**Data supplied:**
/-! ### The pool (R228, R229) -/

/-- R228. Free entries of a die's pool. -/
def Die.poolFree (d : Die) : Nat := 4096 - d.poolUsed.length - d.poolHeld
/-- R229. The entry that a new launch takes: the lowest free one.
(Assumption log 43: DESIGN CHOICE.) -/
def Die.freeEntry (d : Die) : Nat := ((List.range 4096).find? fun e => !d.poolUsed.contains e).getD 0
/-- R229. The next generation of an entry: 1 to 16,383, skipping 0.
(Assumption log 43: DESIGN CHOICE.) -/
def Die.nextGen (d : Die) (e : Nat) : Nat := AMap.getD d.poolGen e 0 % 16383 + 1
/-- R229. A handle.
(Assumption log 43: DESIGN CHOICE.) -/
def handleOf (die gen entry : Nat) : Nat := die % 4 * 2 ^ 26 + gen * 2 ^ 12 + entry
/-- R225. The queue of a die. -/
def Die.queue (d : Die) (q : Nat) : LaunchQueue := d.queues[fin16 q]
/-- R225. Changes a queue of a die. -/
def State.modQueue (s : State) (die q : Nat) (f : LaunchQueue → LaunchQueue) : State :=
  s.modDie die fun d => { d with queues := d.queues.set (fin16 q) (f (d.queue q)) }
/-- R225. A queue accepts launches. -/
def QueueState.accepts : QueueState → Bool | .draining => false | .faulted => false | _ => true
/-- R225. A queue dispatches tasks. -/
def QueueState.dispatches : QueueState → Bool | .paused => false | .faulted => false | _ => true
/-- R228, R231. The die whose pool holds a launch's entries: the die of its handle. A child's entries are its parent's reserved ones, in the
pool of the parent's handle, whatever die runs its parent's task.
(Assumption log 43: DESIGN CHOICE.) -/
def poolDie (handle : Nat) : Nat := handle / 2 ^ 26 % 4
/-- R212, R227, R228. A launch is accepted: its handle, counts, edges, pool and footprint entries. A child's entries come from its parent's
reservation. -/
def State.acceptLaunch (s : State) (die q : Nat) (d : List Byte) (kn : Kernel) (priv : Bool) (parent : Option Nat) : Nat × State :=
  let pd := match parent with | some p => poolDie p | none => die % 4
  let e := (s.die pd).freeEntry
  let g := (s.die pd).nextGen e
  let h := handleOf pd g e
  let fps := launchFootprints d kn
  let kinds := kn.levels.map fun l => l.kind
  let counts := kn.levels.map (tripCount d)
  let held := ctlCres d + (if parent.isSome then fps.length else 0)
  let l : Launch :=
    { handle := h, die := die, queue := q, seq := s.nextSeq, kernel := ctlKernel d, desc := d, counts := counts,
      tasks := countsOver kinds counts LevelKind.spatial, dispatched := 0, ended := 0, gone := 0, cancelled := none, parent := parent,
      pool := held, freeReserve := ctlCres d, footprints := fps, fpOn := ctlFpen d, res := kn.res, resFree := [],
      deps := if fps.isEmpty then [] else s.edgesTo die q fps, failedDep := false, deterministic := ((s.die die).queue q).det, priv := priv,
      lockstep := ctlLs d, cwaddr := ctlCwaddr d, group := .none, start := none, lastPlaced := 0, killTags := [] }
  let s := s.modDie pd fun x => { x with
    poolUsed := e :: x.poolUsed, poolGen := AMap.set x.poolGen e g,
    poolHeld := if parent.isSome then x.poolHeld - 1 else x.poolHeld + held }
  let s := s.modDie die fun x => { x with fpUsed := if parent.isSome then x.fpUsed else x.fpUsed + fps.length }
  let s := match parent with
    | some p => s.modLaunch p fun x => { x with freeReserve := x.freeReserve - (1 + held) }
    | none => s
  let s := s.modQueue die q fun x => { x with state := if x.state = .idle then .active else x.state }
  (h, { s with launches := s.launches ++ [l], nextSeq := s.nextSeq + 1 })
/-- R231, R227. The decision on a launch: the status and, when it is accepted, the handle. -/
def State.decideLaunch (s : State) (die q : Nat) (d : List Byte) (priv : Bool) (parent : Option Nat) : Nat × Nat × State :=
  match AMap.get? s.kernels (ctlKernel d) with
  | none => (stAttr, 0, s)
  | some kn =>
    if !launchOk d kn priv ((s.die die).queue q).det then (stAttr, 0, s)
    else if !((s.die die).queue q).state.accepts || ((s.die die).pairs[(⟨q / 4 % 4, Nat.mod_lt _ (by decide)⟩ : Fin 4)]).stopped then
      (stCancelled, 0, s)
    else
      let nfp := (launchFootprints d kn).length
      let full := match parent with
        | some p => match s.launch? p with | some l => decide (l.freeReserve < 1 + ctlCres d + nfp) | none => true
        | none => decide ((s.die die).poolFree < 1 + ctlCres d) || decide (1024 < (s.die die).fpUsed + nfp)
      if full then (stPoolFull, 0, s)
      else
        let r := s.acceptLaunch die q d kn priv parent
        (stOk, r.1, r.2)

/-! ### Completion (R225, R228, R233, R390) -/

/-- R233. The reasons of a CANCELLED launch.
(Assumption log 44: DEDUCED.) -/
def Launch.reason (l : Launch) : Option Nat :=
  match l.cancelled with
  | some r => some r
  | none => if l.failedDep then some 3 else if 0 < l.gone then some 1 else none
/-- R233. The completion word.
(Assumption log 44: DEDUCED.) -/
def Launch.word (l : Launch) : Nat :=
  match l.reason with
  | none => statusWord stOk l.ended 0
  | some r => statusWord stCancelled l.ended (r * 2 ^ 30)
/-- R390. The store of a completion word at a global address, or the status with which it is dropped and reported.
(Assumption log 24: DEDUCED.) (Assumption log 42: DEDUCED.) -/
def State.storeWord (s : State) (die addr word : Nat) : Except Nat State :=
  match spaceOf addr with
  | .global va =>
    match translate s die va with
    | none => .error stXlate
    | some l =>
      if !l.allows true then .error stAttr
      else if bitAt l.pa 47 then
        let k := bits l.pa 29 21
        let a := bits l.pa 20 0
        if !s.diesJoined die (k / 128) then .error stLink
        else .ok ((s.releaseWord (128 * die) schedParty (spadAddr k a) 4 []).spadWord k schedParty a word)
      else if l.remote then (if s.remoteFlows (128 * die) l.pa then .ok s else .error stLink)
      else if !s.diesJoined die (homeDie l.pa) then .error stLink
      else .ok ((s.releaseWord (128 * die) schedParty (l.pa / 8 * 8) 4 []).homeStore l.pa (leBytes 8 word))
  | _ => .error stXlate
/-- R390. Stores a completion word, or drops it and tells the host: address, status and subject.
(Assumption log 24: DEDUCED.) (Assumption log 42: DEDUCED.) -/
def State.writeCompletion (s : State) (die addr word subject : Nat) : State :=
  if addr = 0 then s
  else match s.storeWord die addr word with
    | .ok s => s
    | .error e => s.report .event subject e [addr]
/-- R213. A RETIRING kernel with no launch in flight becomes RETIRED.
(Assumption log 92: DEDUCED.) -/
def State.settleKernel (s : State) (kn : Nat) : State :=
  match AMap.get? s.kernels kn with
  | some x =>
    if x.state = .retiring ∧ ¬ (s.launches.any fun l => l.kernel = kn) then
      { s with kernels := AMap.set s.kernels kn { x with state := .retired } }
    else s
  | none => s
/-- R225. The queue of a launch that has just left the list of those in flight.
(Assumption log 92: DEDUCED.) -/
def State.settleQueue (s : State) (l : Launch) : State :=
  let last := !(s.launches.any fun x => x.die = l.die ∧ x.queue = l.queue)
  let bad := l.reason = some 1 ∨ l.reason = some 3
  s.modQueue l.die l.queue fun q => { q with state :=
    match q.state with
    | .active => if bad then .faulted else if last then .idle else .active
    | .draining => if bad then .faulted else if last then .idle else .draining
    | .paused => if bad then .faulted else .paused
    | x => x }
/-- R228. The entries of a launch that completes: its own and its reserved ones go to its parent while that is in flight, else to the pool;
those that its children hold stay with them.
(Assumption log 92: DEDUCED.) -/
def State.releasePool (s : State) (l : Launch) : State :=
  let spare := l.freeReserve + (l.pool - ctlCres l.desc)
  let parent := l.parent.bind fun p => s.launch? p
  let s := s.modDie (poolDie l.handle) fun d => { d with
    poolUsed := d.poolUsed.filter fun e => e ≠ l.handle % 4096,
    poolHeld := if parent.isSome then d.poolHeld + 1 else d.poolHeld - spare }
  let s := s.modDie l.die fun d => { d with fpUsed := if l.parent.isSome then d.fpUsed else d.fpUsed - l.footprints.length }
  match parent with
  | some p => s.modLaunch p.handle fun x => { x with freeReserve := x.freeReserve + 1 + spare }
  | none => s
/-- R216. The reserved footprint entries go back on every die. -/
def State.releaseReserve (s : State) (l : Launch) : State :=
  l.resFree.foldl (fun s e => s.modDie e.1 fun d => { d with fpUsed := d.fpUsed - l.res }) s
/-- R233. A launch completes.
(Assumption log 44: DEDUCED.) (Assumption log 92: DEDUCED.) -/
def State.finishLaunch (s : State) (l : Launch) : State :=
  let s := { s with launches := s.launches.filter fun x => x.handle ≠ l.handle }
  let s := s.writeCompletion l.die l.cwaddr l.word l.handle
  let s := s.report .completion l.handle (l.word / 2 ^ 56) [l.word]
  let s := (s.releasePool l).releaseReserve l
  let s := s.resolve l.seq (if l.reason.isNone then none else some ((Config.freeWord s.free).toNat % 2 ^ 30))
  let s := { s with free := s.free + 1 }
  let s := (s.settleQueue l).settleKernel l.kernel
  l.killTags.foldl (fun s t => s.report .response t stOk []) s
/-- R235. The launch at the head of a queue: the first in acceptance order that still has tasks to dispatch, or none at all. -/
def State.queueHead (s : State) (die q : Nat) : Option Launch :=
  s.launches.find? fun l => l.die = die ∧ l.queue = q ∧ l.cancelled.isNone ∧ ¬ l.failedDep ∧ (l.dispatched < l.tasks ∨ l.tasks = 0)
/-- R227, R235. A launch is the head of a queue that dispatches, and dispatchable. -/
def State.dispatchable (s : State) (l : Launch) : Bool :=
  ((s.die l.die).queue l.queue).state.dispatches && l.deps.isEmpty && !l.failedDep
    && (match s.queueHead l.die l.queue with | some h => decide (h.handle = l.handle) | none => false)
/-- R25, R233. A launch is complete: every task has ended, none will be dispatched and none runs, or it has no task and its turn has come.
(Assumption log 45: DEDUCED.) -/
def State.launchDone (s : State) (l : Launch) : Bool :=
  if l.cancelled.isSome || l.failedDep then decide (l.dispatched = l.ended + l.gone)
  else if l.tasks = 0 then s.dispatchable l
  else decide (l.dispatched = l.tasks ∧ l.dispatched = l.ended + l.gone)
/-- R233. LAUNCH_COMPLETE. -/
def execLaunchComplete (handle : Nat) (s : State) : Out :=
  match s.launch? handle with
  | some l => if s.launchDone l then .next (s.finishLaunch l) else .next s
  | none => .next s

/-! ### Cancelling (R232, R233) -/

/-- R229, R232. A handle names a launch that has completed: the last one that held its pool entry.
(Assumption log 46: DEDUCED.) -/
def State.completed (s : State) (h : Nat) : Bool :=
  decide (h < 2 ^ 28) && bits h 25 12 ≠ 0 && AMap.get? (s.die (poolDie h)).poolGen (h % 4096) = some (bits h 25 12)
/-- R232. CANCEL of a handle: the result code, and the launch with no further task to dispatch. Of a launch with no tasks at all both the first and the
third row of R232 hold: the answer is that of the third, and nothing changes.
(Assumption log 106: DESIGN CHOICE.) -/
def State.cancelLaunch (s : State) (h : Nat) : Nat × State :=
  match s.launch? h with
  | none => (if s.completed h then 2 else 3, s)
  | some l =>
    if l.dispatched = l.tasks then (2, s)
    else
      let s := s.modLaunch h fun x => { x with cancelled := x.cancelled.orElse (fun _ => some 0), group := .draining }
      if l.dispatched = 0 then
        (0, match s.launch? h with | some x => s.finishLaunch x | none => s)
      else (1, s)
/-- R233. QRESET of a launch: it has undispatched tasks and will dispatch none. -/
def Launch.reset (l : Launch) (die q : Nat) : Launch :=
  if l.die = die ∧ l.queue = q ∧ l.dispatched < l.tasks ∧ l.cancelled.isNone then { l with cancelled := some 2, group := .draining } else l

**What is expected:** Word for word, restate the entries from the first line to the line that has "let held := ctlCres", both included, and nothing else.

**Result of this exercise:**
/-! ### The pool (R228, R229) -/

/-- R228. Free entries of a die's pool. -/
def Die.poolFree (d : Die) : Nat := 4096 - d.poolUsed.length - d.poolHeld
/-- R229. The entry that a new launch takes: the lowest free one.
(Assumption log 43: DESIGN CHOICE.) -/
def Die.freeEntry (d : Die) : Nat := ((List.range 4096).find? fun e => !d.poolUsed.contains e).getD 0
/-- R229. The next generation of an entry: 1 to 16,383, skipping 0.
(Assumption log 43: DESIGN CHOICE.) -/
def Die.nextGen (d : Die) (e : Nat) : Nat := AMap.getD d.poolGen e 0 % 16383 + 1
/-- R229. A handle.
(Assumption log 43: DESIGN CHOICE.) -/
def handleOf (die gen entry : Nat) : Nat := die % 4 * 2 ^ 26 + gen * 2 ^ 12 + entry
/-- R225. The queue of a die. -/
def Die.queue (d : Die) (q : Nat) : LaunchQueue := d.queues[fin16 q]
/-- R225. Changes a queue of a die. -/
def State.modQueue (s : State) (die q : Nat) (f : LaunchQueue → LaunchQueue) : State :=
  s.modDie die fun d => { d with queues := d.queues.set (fin16 q) (f (d.queue q)) }
/-- R225. A queue accepts launches. -/
def QueueState.accepts : QueueState → Bool | .draining => false | .faulted => false | _ => true
/-- R225. A queue dispatches tasks. -/
def QueueState.dispatches : QueueState → Bool | .paused => false | .faulted => false | _ => true
/-- R228, R231. The die whose pool holds a launch's entries: the die of its handle. A child's entries are its parent's reserved ones, in the
pool of the parent's handle, whatever die runs its parent's task.
(Assumption log 43: DESIGN CHOICE.) -/
def poolDie (handle : Nat) : Nat := handle / 2 ^ 26 % 4
/-- R212, R227, R228. A launch is accepted: its handle, counts, edges, pool and footprint entries. A child's entries come from its parent's
reservation. -/
def State.acceptLaunch (s : State) (die q : Nat) (d : List Byte) (kn : Kernel) (priv : Bool) (parent : Option Nat) : Nat × State :=
  let pd := match parent with | some p => poolDie p | none => die % 4
  let e := (s.die pd).freeEntry
  let g := (s.die pd).nextGen e
  let h := handleOf pd g e
  let fps := launchFootprints d kn
  let kinds := kn.levels.map fun l => l.kind
  let counts := kn.levels.map (tripCount d)
  let held := ctlCres d + (if parent.isSome then fps.length else 0)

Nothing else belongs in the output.